Hank McCoy (Nicholas Hoult), the lone remaining member of the team, developed a serum which repaired the damage done to Xavier's legs, but at the cost of his powers. Suffice it to say, a mission to save the world doesn't extactly thrill him, and his response to Wolverine is the same he made to Xavier: go fuck yourself.




Meanwhile, in Washington D.C., Bolivar Trask (Peter Dinklage, Game of Thrones) is lobbying for Congress to fund the construction of his new Sentinels as a means of controlling the perceived threat of the mutant race. While he's initially unsucessful—the government has an understanbale issue with hunting down American citizens—events will turn things around and bring these mechanical nightmares to life. Where to begin with how awesome this movie is? Let's start with the cast. You've got Patrick Stewart, Hugh Jackman, James McAvoy, Michael Fassbender, Peter Dinklage, Ian McKellan and many more, and this group delivers a stellar performance.


Fassbender as a young Magneto


The bleak future can be prevented if the Sentinel Program launch is derailed.



Props go to McAvoy and Fassbender (who plays a young Magneto), whose characters are broken and devoid of any hope. Xavier has seen his dream taken away from him, piece by piece, while Magneto has seen it die one person at a time. These two hate each other with such a bitterness that it's unthinkable that they could have ever been friends. But my vote for Standout Performance goes to Evan Peters, who plays the wise-cracking, faster than sound Peter Maximoff, AKA, Quicksilver. As Xavier so succintly puts it, “He's a pain in the ass,” and yeah, he is, but he had me laughing the whole time he was on screen. Fans of the comic will recognize him as the son of Magneto [spoiler....ah what the hell, you all probably know this already]. We even get a nod to this when Quicksilver meets Magneto for the first time and mentions that his mom once knew a guy that could move metal.


Magneto, Quicksilver & Xavier

The special effects really set the bar for the superhero genre, and they get a lot better with each movie. There's Wolverine's classic adamantium claws, of course, but a number of new mutants make an appearance in Days of Future Past. Blink (Bingbing Fan) creates teleportational portals that she uses in amazingly creative ways. Bishop (Omar Sy) aborsbs energy and transfers it to his gun, a process that is so cool to see. Sunspot (Adam Canto) is a living inferno.



Sunspot battles


Storm returns

Director Bryan Singer shows a real familiarity with the X-Men series and characters.

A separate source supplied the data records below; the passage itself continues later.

/-! ### The threads present -/

theorem View.present_eq {s : State} {v : View} (h : s.view? = some v) : v.present = v.team.threads.filter fun th => v.cl.issue.contains th.tid := by
  obtain ⟨i, -, hv⟩ := Option.bind_eq_some_iff.mp h
  unfold View.of at hv
  split at hv
  · cases hv
  · split at hv
    · cases hv
    · split at hv
      · cases hv
      · cases hv; rfl

theorem View.present_spec {s : State} {v : View} (h : s.view? = some v) (ordered : Safety.ordered v.team = true) {th : Thread} (hth : th ∈ v.present) :
    v.team.thread? th.tid = some th ∧ th.tid ∈ v.cl.issue := by
  rw [View.present_eq h, List.mem_filter] at hth
  exact ⟨Team.thread?_of_mem ordered hth.1, by simpa using hth.2⟩

theorem Clause.mem_others {c : Clause} {tid : Nat} (h : tid ∈ c.issue) (tids : List Nat) : tid ∈ c.others tids ↔ tid ∉ tids := by
  simp [Clause.others, h]

/-- A present thread that the terminal instruction does not name goes on at the following header. -/
theorem Team.thread?_rest {t : Team} {c : Clause} {th : Thread} (hth : t.thread? th.tid = some th) (present : th.tid ∈ c.issue) (free : th.meet = 0)
    (now h : Nat) (tids : List Nat) : (t.arrive now h (c.others tids)).thread? th.tid =
      some (if th.tid ∈ tids then th else { th with pc := h, run := .runnable, age := now }) := by
  rw [Team.thread?_arrive hth free]
  simp only [Clause.mem_others present, ite_not]

/-! ## What each terminal instruction does to its team -/

/-- The threads of SLEEP or YIELD go on last, and every other keeps its age. -/
def View.yielded (v : View) (now : Nat) (tids : List Nat) (t : Team) : Team :=
  ((t.modThreads (fun th => (v.cl.others tids).contains th.tid) fun th => { t.arrive1 now v.following th with age := th.age }).arrive
    now v.following tids).modGrp v.iss.recno fun g => { g with youngest := true }

theorem Team.SameControl.thenGrp {a b : Team} (h : a.SameControl b) (n : Nat) (f : Grp → Grp) (hf : ∀ g, (f g).control = g.control) :
    a.SameControl (b.modGrp n f) := h.trans (.modGrp b n f hf)

theorem View.yielded_control (v : View) (now : Nat) (tids : List Nat) (t : Team) : t.SameControl (v.yielded now tids t) := by
  unfold View.yielded
  refine Team.SameControl.thenGrp ?_ _ _ ?_
  · exact ⟨rfl, rfl, rfl⟩
  · intro g; rfl

theorem View.thread?_yielded {v : View} {t : Team} {th : Thread} (hth : t.thread? th.tid = some th) (present : th.tid ∈ v.cl.issue)
    (free : th.meet = 0) (now : Nat) (tids : List Nat) :
    ∃ age, (v.yielded now tids t).thread? th.tid = some { th with pc := v.following, run := .runnable, age := age } := by
  let f (th : Thread) : Thread := { t.arrive1 now v.following th with age := th.age }
  have hf (th : Thread) : (f th).tid = th.tid := t.arrive1_tid now v.following th
  by_cases named : th.tid ∈ tids
  · have kept : (t.modThreads (fun th => (v.cl.others tids).contains th.tid) f).thread? th.tid = some th :=
      Team.thread?_modThreads_of_not hf hth (by simp [Clause.mem_others present, named])
    exact ⟨now, (Team.thread?_arrive kept free now v.following tids).trans (by rw [if_pos named])⟩
  · have moved : (t.modThreads (fun th => (v.cl.others tids).contains th.tid) f).thread? th.tid =
        some { th with pc := v.following, run := .runnable } := by
      rw [Team.thread?_modThreads_of hf hth (by simp [Clause.mem_others present, named])]
      simp only [f, Team.arrive1_free t now v.following free]
    exact ⟨th.age, (Team.thread?_arrive (th := { th with pc := v.following, run := .runnable }) moved free now v.following tids).trans (by rw [if_neg named])⟩

/-- YIELD, and a SLEEP that is over: with no thread named every one goes on. -/
def View.yields (v : View) (now : Nat) (tids : List Nat) (t : Team) : Team :=
  if tids.isEmpty then t.arrive now v.following (v.cl.others []) else v.yielded now tids t

theorem View.yields_control (v : View) (now : Nat) (tids : List Nat) (t : Team) : t.SameControl (v.yields now tids t) := by
  unfold View.yields
  split_ifs
  · exact ⟨rfl, rfl, rfl⟩
  · exact v.yielded_control now tids t

theorem View.thread?_yields {v : View} {t : Team} {th : Thread} (hth : t.thread? th.tid = some th) (present : th.tid ∈ v.cl.issue)
    (free : th.meet = 0) (now : Nat) (tids : List Nat) :
    ∃ age, (v.yields now tids t).thread? th.tid = some { th with pc := v.following, run := .runnable, age := age } := by
  unfold View.yields
  split_ifs
  · exact ⟨now, (Team.thread?_rest hth present free now v.following []).trans (by simp)⟩
  · exact View.thread?_yielded hth present free now tids

/-- YIELD's terminal instruction, or that of a SLEEP whose time has come. -/
theorem View.terminal_yields {v : View} {s : State} {tids : List Nat}
    (h : v.cl.term = some (.yield tids) ∨ ∃ wake ≤ s.clock.time, v.cl.term = some (.sleep wake tids)) :
    v.terminal s = s.modTeam v.iss.team (v.yields s.sched.steps tids) := by
  unfold View.yields
  rcases h with h | ⟨wake, due, h⟩
  all_goals
    cases tids
    · simp only [View.terminal, List.isEmpty_nil, if_true, *]
    · simp only [View.terminal, List.isEmpty_cons, State.modTeam_modGrp, *]; rfl

/-- A claim that comes first and fits is granted. -/
theorem Team.grant_one {t : Team} {n id m : Nat} {w : List Nat} {saved : Option TrapRec} (first : t.grants = [(n, id)])
    (claims : (t.grp? n).bind (·.waits.find id) = some ⟨w, .claim m, saved⟩) (room : m ≤ t.pool) (now : Nat) :
    t.grant now = (({ t with pool := t.pool - m, grants := [] } : Team).modGrp n fun g => { g with h := g.h + m }).endWait now n id := by
  unfold Team.grant
  rw [first]
  simp only [List.length_singleton, Team.grantN, first, claims, room, if_true]

theorem Team.pool_endWait {t : Team} (none : t.msets = []) (now n id : Nat) : (t.endWait now n id).pool = t.pool := by
  unfold Team.endWait Team.wakeThreads
  rw [Team.settle_none (t := (t.modGrp n _).modThreads _ _) none]
  rfl

/-- REGRP's threads wait at the header, each with its key, and the record marks its wait there. -/
def View.regrouped (v : View) (now : Nat) (keys : List (Nat × Nat)) (t : Team) : Team :=
  ((t.arrive now v.following (v.cl.others (keys.map (·.1)))).suspend v.following (.regrp v.following) (keys.map (·.1))).modThreads
    (fun th => (keys.map (·.1)).contains th.tid) fun th => { th with key := ((keys.find? (·.1 == th.tid)).map (·.2)).getD 0, keyed := true }

theorem View.regrouped_grp? (v : View) (now : Nat) (keys : List (Nat × Nat)) (t : Team) (n : Nat) : (v.regrouped now keys t).grp? n = t.grp? n := rfl

def Grp.marked (g : Grp) (h now : Nat) : Grp := if g.marks.any (·.head == h) then g else { g with marks := g.marks ++ [⟨h, now⟩] }

theorem Grp.marked_control (g : Grp) (h now : Nat) : (g.marked h now).control = g.control := by
  unfold Grp.marked; split_ifs <;> rfl

theorem Grp.marked_recno (g : Grp) (h now : Nat) : (g.marked h now).recno = g.recno := by
  unfold Grp.marked; split_ifs <;> rfl

theorem Grp.marked_head (g : Grp) (h now : Nat) : ∃ m ∈ (g.marked h now).marks, m.head = h := by
  unfold Grp.marked
  split_ifs with already
  · simpa using already
  · exact ⟨⟨h, now⟩, List.mem_append_right _ (List.mem_singleton_self _), rfl⟩

theorem View.thread?_regrouped {v : View} {t : Team} {th : Thread} (hth : t.thread? th.tid = some th) (present : th.tid ∈ v.cl.issue)
    (free : th.meet = 0) (now : Nat) (keys : List (Nat × Nat)) :
    (v.regrouped now keys t).thread? th.tid = some (match keys.find? (·.1 == th.tid) with
      | some x => { th with pc := v.following, run := .suspended (.regrp v.following), key := x.2, keyed := true }
      | none => { th with pc := v.following, run := .runnable, age := now }) := by
  have rested := Team.thread?_rest hth present free now v.following (keys.map (·.1))
  refine (Team.thread?_modThreads _ _ _ (by intro; rfl) _).trans ?_
  cases found : keys.find? (·.1 == th.tid) with
  | none =>
    have away : th.tid ∉ keys.map (·.1) := fun named => by
      obtain ⟨x, hx, own⟩ := List.mem_map.1 named
      exact List.find?_eq_none.1 found x hx (by simp [own])
    rw [if_neg away] at rested
    rw [Team.thread?_suspend (th := { th with pc := v.following, run := .runnable, age := now }) rested, if_neg away]
    simp only [Option.map_some, List.contains_iff_mem, away, if_false]
  | some x =>
    have named : th.tid ∈ keys.map (·.1) := by
      have own : x.1 = th.tid := by simpa using List.find?_some found
      exact own ▸ List.mem_map_of_mem (List.mem_of_find?_eq_some found)
    rw [if_pos named] at rested
    rw [Team.thread?_suspend rested, if_pos named]
    simp [named, found]

/-- A thread of the wait that ends goes on where it was to. -/
theorem Team.thread?_endWait {t : Team} (none : t.msets = []) {tid : Nat} {th : Thread} (hth : t.thread? tid = some th) {n id : Nat}
    (own : th.recno = n) (waits : th.run = .suspended (.wait id)) (free : th.meet = 0) (now : Nat) :
    (t.endWait now n id).thread? tid = some { th with run := .runnable, age := now } :=
  Team.thread?_wakeThreads_of (t := t.modGrp n fun g => { g with waits := g.waits.del id }) none hth (by simp [own, waits]) free now

/-- RCLAIM's wait: the claim joins the queue, and those that come first and fit are granted. -/
def View.queued (v : View) (now n : Nat) (tids : List Nat) (t : Team) : Team :=
  let t := (t.arrive now v.following (v.cl.others tids)).startWait v.following v.iss.recno now (.claim n) tids none
  { t with grants := t.grants ++ [(v.iss.recno, now)] }

def View.claims (v : View) (now n : Nat) (tids : List Nat) (t : Team) : Team := (v.queued now n tids t).grant now

theorem View.queued_control (v : View) (now n : Nat) (tids : List Nat) (t : Team) : t.SameControl (v.queued now n tids t) := by
  have waits : t.SameControl ((t.arrive now v.following (v.cl.others tids)).startWait v.following v.iss.recno now (.claim n) tids none) :=
    .trans (b := t.arrive now v.following (v.cl.others tids)) ⟨rfl, rfl, rfl⟩ (.startWait ..)
  exact waits.trans (.grants _ t.pool (t.grants ++ [(v.iss.recno, now)]))

theorem View.queued_grants (v : View) (now n : Nat) (tids : List Nat) (t : Team) : (v.queued now n tids t).grants = t.grants ++ [(v.iss.recno, now)] := rfl
theorem View.queued_pool (v : View) (now n : Nat) (tids : List Nat) (t : Team) : (v.queued now n tids t).pool = t.pool := rfl

theorem View.queued_grp? {v : View} {t : Team} {g : Grp} (hg : t.grp? v.iss.recno = some g) (now n : Nat) (tids : List Nat) :
    (v.queued now n tids t).grp? v.iss.recno = some { g with waits := g.waits.put now ⟨tids, .claim n, none⟩ } :=
  (Team.grp?_modGrp_same (t.arrive now v.following (v.cl.others tids)) v.iss.recno
    (fun g => { g with waits := g.waits.put now ⟨tids, .claim n, none⟩ }) fun _ => rfl).trans (congrArg _ hg)

theorem View.queued_thread? {v : View} {t : Team} {th : Thread} (hth : t.thread? th.tid = some th) (present : th.tid ∈ v.cl.issue)
    (free : th.meet = 0) {tids : List Nat} (named : th.tid ∈ tids) (now n : Nat) :
    (v.queued now n tids t).thread? th.tid = some { th with pc := v.following, run := .suspended (.wait now) } := by
  have rested := Team.thread?_rest hth present free now v.following tids
  rw [if_pos named] at rested
  refine (Team.thread?_suspend (t := (t.arrive now v.following (v.cl.others tids)).modGrp v.iss.recno _) rested v.following (.wait now) tids).trans ?_
  rw [if_pos named]

theorem View.claims_control {t : Team} (none : t.msets = []) (v : View) (now n : Nat) (tids : List Nat) : t.SameControl (v.claims now n tids t) :=
  (v.queued_control now n tids t).trans (.grantN _ now ((v.queued_control now n tids t).msets.trans none))

theorem Team.tids_modThreads (t : Team) (p : Thread → Bool) (f : Thread → Thread) (hf : ∀ th, (f th).tid = th.tid) :
    (t.modThreads p f).threads.map (·.tid) = t.threads.map (·.tid) := by
  simp only [Team.modThreads, List.map_map]
  refine List.map_congr_left fun th _ => ?_
  by_cases h : p th = true <;> simp [h, hf]

theorem Team.tids_endWait {t : Team} (none : t.msets = []) (now n id : Nat) : (t.endWait now n id).threads.map (·.tid) = t.threads.map (·.tid) := by
  unfold Team.endWait Team.wakeThreads
  rw [Team.settle_none (t := (t.modGrp n _).modThreads _ _) none]
  exact Team.tids_modThreads (t.modGrp n _) _ _ fun th => Team.arrive1_tid ..

theorem Team.tids_grantN (k now : Nat) {t : Team} (none : t.msets = []) : (t.grantN k now).threads.map (·.tid) = t.threads.map (·.tid) := by
  induction k generalizing t with
  | zero => rfl
  | succ k ih =>
    unfold Team.grantN
    split
    case h_1 => rfl
    case h_2 n id rest _ =>
      split
      case h_1 m _ _ =>
        split_ifs
        · have granted := (SameControl.grants t (t.pool - m) rest).thenGrp n (fun g => { g with h := g.h + m }) fun _ => rfl
          have noSets := granted.msets.trans none
          exact (ih ((SameControl.endWait noSets now n id).msets.trans noSets)).trans (Team.tids_endWait noSets now n id)
        · rfl
      case h_2 => exact ih (t := { t with grants := rest }) none

theorem Team.thread?_of_tids {a b : Team} (h : b.threads.map (·.tid) = a.threads.map (·.tid)) {tid : Nat} {th : Thread} (hth : a.thread? tid = some th) :
    ∃ th', b.thread? tid = some th' := by
  have listed : tid ∈ b.threads.map (·.tid) := by
    rw [h, ← Team.thread?_tid hth]
    exact List.mem_map_of_mem (List.mem_of_find?_eq_some hth)
  obtain ⟨x, hx, own⟩ := List.mem_map.1 listed
  exact Option.isSome_iff_exists.1 (List.find?_isSome.2 ⟨x, hx, by simp [own]⟩)

/-- RCLAIM ends no thread. -/
theorem View.claims_thread? {v : View} {t : Team} (none : t.msets = []) {th : Thread} (hth : t.thread? th.tid = some th)
    (now n : Nat) (tids : List Nat) : ∃ th', (v.claims now n tids t).thread? th.tid = some th' := by
  refine Team.thread?_of_tids ?_ hth
  refine (Team.tids_grantN _ now ((v.queued_control now n tids t).msets.trans none)).trans ?_
  refine (Team.tids_modThreads ((t.arrive now v.following (v.cl.others tids)).modGrp v.iss.recno _) _ _ ?_).trans ?_
  · intro th; rfl
  · exact Team.tids_modThreads t _ _ fun th => Team.arrive1_tid ..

While the movie plotline bears little in resemblance to the comic series of the same name, he nevertheless captures the essence of this iconic cast, and at the same time adds his own little twist that makes them all the more human—Xavier becoming an alcoholic who's abandoned all hope for the future, Magneto as a man desperate to save his people, and furious over what he views as Xavier's failure to do his part.


While this may seem like a pretty heavy movie, the characters are well-placed, and I never really felt buried by it. The action is nonstop, the writing biting and witty, and the storyline both fresh and keeping some cornerstones of the franchise.

Oh, and you'll want to stay for the after-credits sequence. Mind-blowing.